In order to make sure that only particles with a high electron affinity are immobilized on the collector grid, the ion wind needs to be overcompensated by a small opposing air stream, as shown in Figure 20b. In this latter arrangement, only the O2 ions and any particles that had successfully acquired charge from these ions retain the ability of reaching the grounded collector electrode. Less electron-affine particles, in contrast, which failed to discharge O2 ions, are swept away together with the sampling air stream. As the electrostatic forces scale with the specific charge, it is the fraction of very small, µm- and sub-µm-sized explosives particles that will ultimately become enriched on the sampling grid. After the sampling air stream had been stopped, the collector grid can be moved beneath a vapor detector, and its particle load can be evaporated into the vapor detector by passing a heating current through the collector grid and by vaporizing the particle load there. This same principle of selective collection can also be extended to illicit drug particle collection. In this latter case, the polarity of the corona electrode needs to be reversed to positive polarity [62]. In this case, a unipolar stream of positive H3O+ ions is created that is crossing the sampling air stream. As the H3O+ ions are created from N2+ ions interacting with H2O molecules (Figure 8), some humidity in the sampling air stream is required. Alternatively, the humidity needs to be supplied from some internal reservoir.

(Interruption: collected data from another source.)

-- ==== Sys2Proof/Machine/Day.lean ====
section
/-! DEFINITION. DCK and the work of the rollover (chapter 9). -/

namespace Sys2Proof.Machine

/-! ### Clock settings (R160, R161) -/

/-- Set the clock RUNNING; its second starts afresh. -/
def setClock (day second : Nat) (s : State) : State :=
  s.setDck { s.dck with clock := some ⟨day, second⟩, tickAt := s.now + 1000 }

/-- SET_TIME (R160). -/
def doSetTime (day second : Nat) (s : State) : State × Reply :=
  if 65535 < day || 86399 < second then (s, answer .setTime .badValue)
  else
    let r := broadcast (.timeNotice day second) (setClock day second s)
    (report (.clockSet s.cfg.station s.dck.clock ⟨day, second⟩ (some r.2)) (examine day r.1),
      answer .setTime .ok [.clock (some ⟨day, second⟩), .queued r.2])

/-- A peer's Time Notice is adopted (R161). -/
def adoptTime (source day second : Nat) (s : State) : State :=
  report (.clockSet source s.dck.clock ⟨day, second⟩ none) (examine day (setClock day second s))

/-! ### Tariffs (R163) -/

/-- SELECT_TARIFF (R163). -/
def doSelectTariff (number : Nat) (s : State) : State × Reply :=
  if 4 < number then (s, answer .selectTariff .badValue)
  else
    let staged := if number = 0 then none else some number
    (report (.tariffStaged number s.dck.inForce) (s.setDck { s.dck with staged := staged }),
      answer .selectTariff .ok [.inForce s.dck.inForce, .staged staged])

/-- DAY_STATUS (R169). -/
def doDayStatus (s : State) : State × Reply :=
  let left := s.dck.clock.map fun t => secondsToClose s.cfg.closeSecond t.second
  (s, answer .dayStatus .ok ([.clock s.dck.clock, .close s.cfg.closeSecond left, .inForce s.dck.inForce,
    .staged s.dck.staged] ++ s.cfg.tariffs.zipIdx.map (fun p => .tariff (p.2 + 1) p.1) ++
    [.overstay .resident s.cfg.residentOverstay, .overstay .visitor s.cfg.visitorOverstay]))

/-! ### The bookings at rollover (R165 to R168) -/

/-- What a rollover carries (R162). -/
structure Rollover where
  closing : Nat
  newDay : Nat
  closingSet : Nat
deriving DecidableEq, Repr

/-- The night fee of a visitor: whole metres of LOA, rounded up, at the night rate (R165). -/
def nightFee (rate : Nat) (b : Booking) : Nat := if b.stay.kind = .visitor then (b.stay.loa + 99) / 100 * rate else 0

/-- Charge the night fee of a booking; the standing is worked out at its end (R165). -/
def chargeNight (r : Rollover) (berth : Nat) (b : Booking) (s : State) : State :=
  let fee := nightFee (s.cfg.tariff r.closingSet).nightRate b
  let serial := b.serial.getD 0
  if fee = 0 then s else restand berth serial (debit berth serial .fee fee s)

/-- The day usage pair flips (R166). -/
def flipDay (closing : Nat) (b : Booking) : Booking :=
  { b with closedDay := b.openDay, closedNumber := some closing, openDay := {} }

/-- How the departure rule deals with a booking (R167). -/
inductive DepartureCase | goesOn | ends (kind : EndKind) | overstays
deriving DecidableEq, Repr

/-- The case of the departure rule that matches (R167). -/
def departureCase (s : State) (newDay berth : Nat) (b : Booking) : DepartureCase :=
  if newDay < b.stay.departure then .goesOn
  else if !s.cfg.overstay b.stay.kind then .ends .endedAtRollover
  else if (s.behind? berth (b.serial.getD 0)).any fun k => k.stay.arrival ≤ newDay then .ends .forcedEnd
  else if newDay = 65535 then .ends .endedAtRollover
  else .overstays

/-- The departure rule (R167); the count of bookings ended. -/
def depart (r : Rollover) (berth serial : Nat) (p : State × Nat) : State × Nat :=
  let s := p.1
  match s.booking? berth serial with
  | none => p
  | some b =>
    match departureCase s r.newDay berth b with
    | .goesOn => p
    | .ends k => (endBooking berth b (some k) s, p.2 + 1)
    | .overstays =>
      (report (.overstay berth serial (r.newDay + 1))
        (changeBooking berth serial (fun k => { k with stay := { k.stay with departure := r.newDay + 1 } }) s), p.2)

/-- One booking that was CURRENT on the closing day: fee, flip, departure (section 9.4). -/
def rollBooking (r : Rollover) (berth : Nat) (b : Booking) (p : State × Nat) : State × Nat :=
  let serial := b.serial.getD 0
  depart r berth serial
    (changeBooking berth serial (flipDay r.closing) (chargeNight r berth b p.1), p.2)

/-- One berth: its CURRENT bookings in list order, then its arrivals (section 9.4, R168). -/
def rollBerth (r : Rollover) (berth : Nat) (p : State × Nat) : State × Nat :=
  match p.1.berth? berth with
  | none => p
  | some b =>
    let q := (b.bookings.filter fun k => k.state == .current).foldl (fun x k => rollBooking r berth k x) p
    (arrivals berth r.newDay q.1, q.2)

/-- The staged set comes into force (R164). -/
def installTariff (s : State) : State :=
  s.setDck { s.dck with inForce := s.dck.staged.getD s.dck.inForce, staged := none }

/-- The rollover from one day to the next (R162). -/
def rollover (closing second : Nat) (s : State) : State :=
  let r : Rollover := ⟨closing, closing + 1, s.dck.inForce⟩
  let s1 := s.setDck { s.dck with clock := some ⟨r.newDay, second⟩ }
  let numbers := sortBy (fun x y : Nat => x ≤ y) (s1.bst.berths.map fun b => b.cfg.number)
  let q := numbers.foldl (fun x n => rollBerth r n x) (s1, 0)
  let s2 := installTariff q.1
  report (.dayRollover r.newDay r.closingSet s2.dck.inForce q.2) s2

/-! ### Commands -/

/-- The clock advances one second, rolling over onto the close second (R159, R162). -/
def advance (t : DayTime) (s : State) : State :=
  let second := if t.second = 86399 then 0 else t.second + 1
  let s1 := (reach s.dck.tickAt s).setDck { s.dck with clock := some ⟨t.day, second⟩, tickAt := s.dck.tickAt + 1000 }
  if second = s.cfg.closeSecond then
    if t.day = 65535 then report .dayLimit s1 else rollover t.day second s1
  else s1

/-- CLOCK_SECOND, while the clock is RUNNING (R159, R162). -/
def execClockSecond (s : State) : Host.Outcome State Fault Refusal :=
  .next (event (whenUp fun s =>
    match s.dck.clock with
    | none => s
    | some t => advance t s) s)

/-- TIME_NOTICE (R161). -/
def execTimeNotice (c : Channel) (source day second : Nat) (s : State) : Host.Outcome State Fault Refusal :=
  .next (event (receive c source (adoptTime source day second)) s)

end Sys2Proof.Machine
end

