-- ==== Sys2Proof/Machine/Terminal.lean ====
section
/-! DEFINITION. TPC (sections 11.1 and 11.2): the terminal frame, forwarding, Office Requests, WRITE_CONFIG, and the rows of
the terminal commands. A terminal command's row stands for the arrival of the last byte of its frame (log entry 13). -/

namespace Sys2Proof.Machine

/-! ### WRITE_CONFIG (R197) -/

/-- BEGIN (R197). -/
def doConfigBegin (length : Nat) (s : State) : State × Reply :=
  if length < 22 || 8190 < length then (s, answer .writeConfig .badValue)
  else (s.setCfl { s.cfl with filling := true, length := length, staged := [] }, answer .writeConfig .ok)

/-- DATA (R197). -/
def doConfigData (offset : Nat) (bytes : List Byte) (s : State) : State × Reply :=
  let filled := s.cfl.staged.length
  if bytes.isEmpty || 200 < bytes.length then (s, answer .writeConfig .badLength)
  else if !s.cfl.filling then (s, answer .writeConfig .wrongState)
  else if offset != filled then (s, answer .writeConfig .badOffset [.number filled])
  else if s.cfl.length < filled + bytes.length then (s, answer .writeConfig .badLength)
  else
    (s.setCfl { s.cfl with staged := s.cfl.staged ++ bytes }, answer .writeConfig .ok [.number (filled + bytes.length)])

/-- What COMMIT answers at once; none when the image write is to follow (R197). -/
def commitRefusal (s : State) : Option Reply :=
  if !s.cfl.filling || s.cfl.staged.length < s.cfl.length then some (answer .writeConfig .incomplete)
  else
    match checkImage s.cfl.staged with
    | .error (reason, offset) => some (answer .writeConfig .badConfig [.reason reason offset])
    | .ok _ => none

/-! ### A command performed at this station -/

/-- What a command does at this station by its own rule, and the reply that rule gives; a listing fills its reply within the
limit (section 11.2). A COMMIT that checks out is answered when its image write ends (R197); the reply given for it here is the
one of that end. -/
def effect (limit : Nat) (c : TermCmd) : State → State × Reply :=
  match c with
  | .checkOut _ berth serial => doCheckOut berth serial
  | .cancel _ berth serial => doCancel berth serial
  | .extend _ berth serial departure => doExtend berth serial departure
  | .setTags _ berth serial tags => doSetTags berth serial tags
  | .readBooking _ berth serial resume => doReadBooking berth serial resume limit
  | .readStatements selector resume => doReadStatements selector resume limit
  | .credit _ berth serial amount => doCredit berth serial amount
  | .bar _ berth serial => doBarMark .bar true berth serial
  | .unbar _ berth serial => doBarMark .unbar false berth serial
  | .setMarks _ berth serial low credit => doSetMarks berth serial low credit
  | .dropHold _ berth serial id => doDropHold berth serial id
  | .allocate form => doAllocate form
  | .callStatus call resume => doCallStatus call resume limit
  | .loadStatus resume => doLoadStatus resume limit
  | .energise _ berth place => doEnergise berth place
  | .off _ berth place => doOff berth place
  | .resetOutlet _ berth place => doResetOutlet berth place
  | .clearLeak _ berth => doClearLeak berth
  | .postStatus resume => doPostStatus resume limit
  | .tagStatus tag => doTagStatus tag
  | .cacheStatus => doCacheStatus
  | .flushCache => doFlushCache
  | .setGateMode _ gate mode => doSetGateMode gate mode
  | .gateStatus _ resume => doGateStatus resume limit
  | .gateAck _ gate kind => doGateAck gate kind
  | .directAuthorise _ pump amount => doDirectAuthorise pump amount
  | .cancelSale _ pump => doCancelSale pump
  | .writeOffSale _ pump sale => doWriteOffSale pump sale
  | .saleStatus _ resume => doSaleStatus resume limit
  | .setTime day second => doSetTime day second
  | .dayStatus => doDayStatus
  | .selectTariff _ number => doSelectTariff number
  | .linkStatus resume => doLinkStatus resume limit
  | .status _ => doStatus
  | .setReplyLimit n => doSetReplyLimit n
  | .journalRead start => doJournalRead start limit
  | .journalAck sequence => doJournalAck sequence
  | .writeConfigBegin length => doConfigBegin length
  | .writeConfigData offset bytes => doConfigData offset bytes
  | .writeConfigCommit => fun s => (s, (commitRefusal s).getD (answer .writeConfig .ok))
  | .restart => fun s => (s, answer .restart .ok)

/-- A command performed at this station, its reply held to the limit: the reply size limit, or the forwarding limit of an Office
Request in its place (R188, R190). -/
def perform (limit : Nat) (c : TermCmd) (s : State) : State × Reply :=
  let r := effect limit c s
  (r.1, r.2.within limit)

/-! ### Taking a command (R187, R189) -/

/-- A command's frame is taken: TPC is WORKING. -/
def working (target : TpcState) (s : State) : State :=
  s.setTpc { s.tpc with state := target, received := [], gapAt := none, reply := none }

/-- Perform a command here and send its reply. -/
def performHere (c : TermCmd) (s : State) : State :=
  let r := perform s.tpc.limit c s
  sendReply r.2 r.1

/-- Forward a command, whose payload has a length, to another station as an Office Request (R189). -/
def forward (length station : Nat) (c : TermCmd) (s : State) : State :=
  if 46 < length then sendReply (answer c.kind .tooLong) s
  else
    let r := ask station (.officeRequest (.known c) (min s.tpc.limit 40)) .terminal s
    if r.2 then working (.forwarding c.kind station) r.1 else sendReply (answer c.kind .linkBusy) r.1

/-- The own rule of a command with the length of its payload, performed here or forwarded (R189, R191, R197). -/
def ownRule (length : Nat) (c : TermCmd) (s : State) : State :=
  match c with
  | .writeConfigCommit =>
    if (commitRefusal s).isSome then performHere c s else working .committing (s.setCfl { s.cfl with phase := .waiting })
  | _ =>
    match c.names with
    | none => performHere c s
    | some st =>
      if s.inFault then performHere c s
      else if st = 0 || 30 < st then sendReply (answer c.kind .badValue) s
      else if st = s.cfg.station then performHere c s
      else forward length st c s

/-- The commands a station in CONFIG_FAULT takes (R187, R197). -/
def CmdKind.inFault : CmdKind → Bool
  | .status | .writeConfig | .restart => true
  | _ => false

/-- A command whose frame is good is taken (R187). In CONFIG_FAULT TPC answers a berth operation CONFIG_FAULT, the first case of
R187 that matches, before the operation's own rule; the NO_BERTH of R24 is what BST answers an operation that is performed
(the model's reading of the two, log entry 56; `perform_noBerth`, `takeCommand_configFault`). -/
def takeCommand (length : Nat) (c : TermCmd) (s : State) : State :=
  if s.cfl.starting then sendReply (answer c.kind .starting) s
  else if s.inFault && !CmdKind.inFault c.kind then sendReply (answer c.kind .configFault) s
  else ownRule length c s

/-- TPC can take a frame (R187). -/
def Tpc.listens (t : Tpc) : Bool := t.state == .waiting || t.state == .receiving

/-- Count discarded bytes (R187). -/
def discard (n : Nat) (s : State) : State :=
  s.setTpc { s.tpc with discarded := satAdd top16 s.tpc.discarded n }

/-- A command's whole frame: taken, or all its bytes discarded while TPC is WORKING or REPLYING (R187). -/
def terminalCommand (c : TermCmd) : State → State :=
  event fun s => if s.tpc.listens then takeCommand (Config.payloadBytes c) c s else discard (Config.payloadBytes c + 5) s

/-! ### Bytes at the terminal (R187) -/

/-- A frame is dropped (R187). -/
def dropFrame (s : State) : State :=
  s.setTpc { s.tpc with state := .waiting, received := [], gapAt := none, dropped := satAdd top16 s.tpc.dropped 1 }

/-- A complete frame is taken, by the first case of R187 that matches. -/
def takeFrame (received : List Byte) (s : State) : State :=
  let code := codeOf (frameCode received)
  let refuse := fun r : Result => sendReply { code := code, result := r } s
  if s.cfl.starting then refuse .starting
  else if !frameGood received then refuse .badFrame
  else
    match code with
    | .other _ => refuse .unknownCommand
    | .known k =>
      if s.inFault && !CmdKind.inFault k then refuse .configFault
      else
        let payload := framePayload received
        match Config.readCommand k payload with
        | none => refuse .badLength
        | some c => if c.kind = k then takeCommand payload.length c s else refuse .badLength

/-- A byte of a frame arrives (R187). -/
def frameByte (b : Byte) (s : State) : State :=
  let received := s.tpc.received ++ [b]
  let s1 := s.setTpc { s.tpc with received := received, gapAt := some (s.now + 50) }
  if s.tpc.received.isEmpty && (b = 0 || 233 < b.toNat) then dropFrame s1
  else if frameComplete received then takeFrame received s1
  else s1

/-- A byte arrives at the terminal port (R187). -/
def takeByte (b : Byte) (s : State) : State :=
  match s.tpc.state with
  | .waiting =>
    if b = startByte then s.setTpc { s.tpc with state := .receiving, received := [], gapAt := some (s.now + 50) } else s
  | .receiving => frameByte b s
  | .forwarding _ _ | .committing | .replying => discard 1 s

/-! ### Office Requests and Office Answers (R189, R190) -/

/-- The entry of the repeat table that a request repeats (R190). -/
def Tpc.repeated? (t : Tpc) (source : Nat) (sequence : Num8) (command : OfficeCommand) : Option Repeat :=
  t.repeats.find? fun r => r.station == source && r.sequence == sequence && r.command == command

/-- The commands marked as forwarded in the table of section 11.2 (`names_isSome`: those that name a station). -/
def CmdKind.forwarded : CmdKind → Bool
  | .checkOut | .cancel | .extend | .setTags | .readBooking | .credit | .bar | .unbar | .setMarks | .dropHold
  | .energise | .off | .resetOutlet | .clearLeak | .setGateMode | .gateStatus | .gateAck | .directAuthorise | .cancelSale
  | .writeOffSale | .saleStatus | .selectTariff | .status => true
  | .readStatements | .allocate | .callStatus | .loadStatus | .postStatus | .tagStatus | .cacheStatus | .flushCache
  | .setTime | .dayStatus | .linkStatus | .setReplyLimit | .journalRead | .journalAck | .writeConfig | .restart => false

/-- The command of an Office Request that is marked as forwarded (R190). -/
def OfficeCommand.forwarded? : OfficeCommand → Option TermCmd
  | .known c => if c.names.isSome then some c else none
  | .misfit _ _ | .other _ => none

/-- What an Office Request is answered of which nothing is performed: UNKNOWN_COMMAND where its command is not marked as forwarded
(R190); BAD_LENGTH where it is and its payload has a length the command does not allow, as a terminal would be answered (R187; the
model's choice, log entry 96). -/
def OfficeCommand.refusal : OfficeCommand → Result
  | .misfit k _ => if CmdKind.forwarded k then .badLength else .unknownCommand
  | .known _ | .other _ => .unknownCommand

/-- An Office Request delivered: a repeat is answered again, a command that is not forwarded is UNKNOWN_COMMAND, any other
is performed and kept (R190). A request refused by `OfficeCommand.refusal` leaves the repeat table as it is (the model's reading and
choice, log entries 17 and 96). -/
def onOfficeRequest (c : Channel) (source : Nat) (sequence : Num8) (command : OfficeCommand) (limit : Nat) (s : State) :
    State :=
  match s.tpc.repeated? source sequence command with
  | some r => sendAnswer c source sequence (.officeAnswer r.answer) s
  | none =>
    match OfficeCommand.forwarded? command with
    | none => sendAnswer c source sequence (.officeAnswer { code := command.code, result := OfficeCommand.refusal command }) s
    | some t =>
      let r := perform limit t s
      let kept := r.1.tpc.repeats.filter fun x => x.station != source
      sendAnswer c source sequence (.officeAnswer r.2)
        (r.1.setTpc { r.1.tpc with repeats := kept ++ [⟨source, sequence, command, r.2⟩] })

Figure 20. (a) Corona discharge arrangement generating a negative corona discharge around the sharply curved wire electrode and a stream of negative ions and a knock-on neutral ion wind moving towards a porous flat-plate collector electrode; (b) corona discharge arrangement with compensated ion wind; (c) corona discharge arrangement with compensated ion wind in the presence of a sampling air stream carrying particles with high electron affinity; (d) same arrangement as in (c), but with a sampling air stream carrying particles with a very low electron affinity.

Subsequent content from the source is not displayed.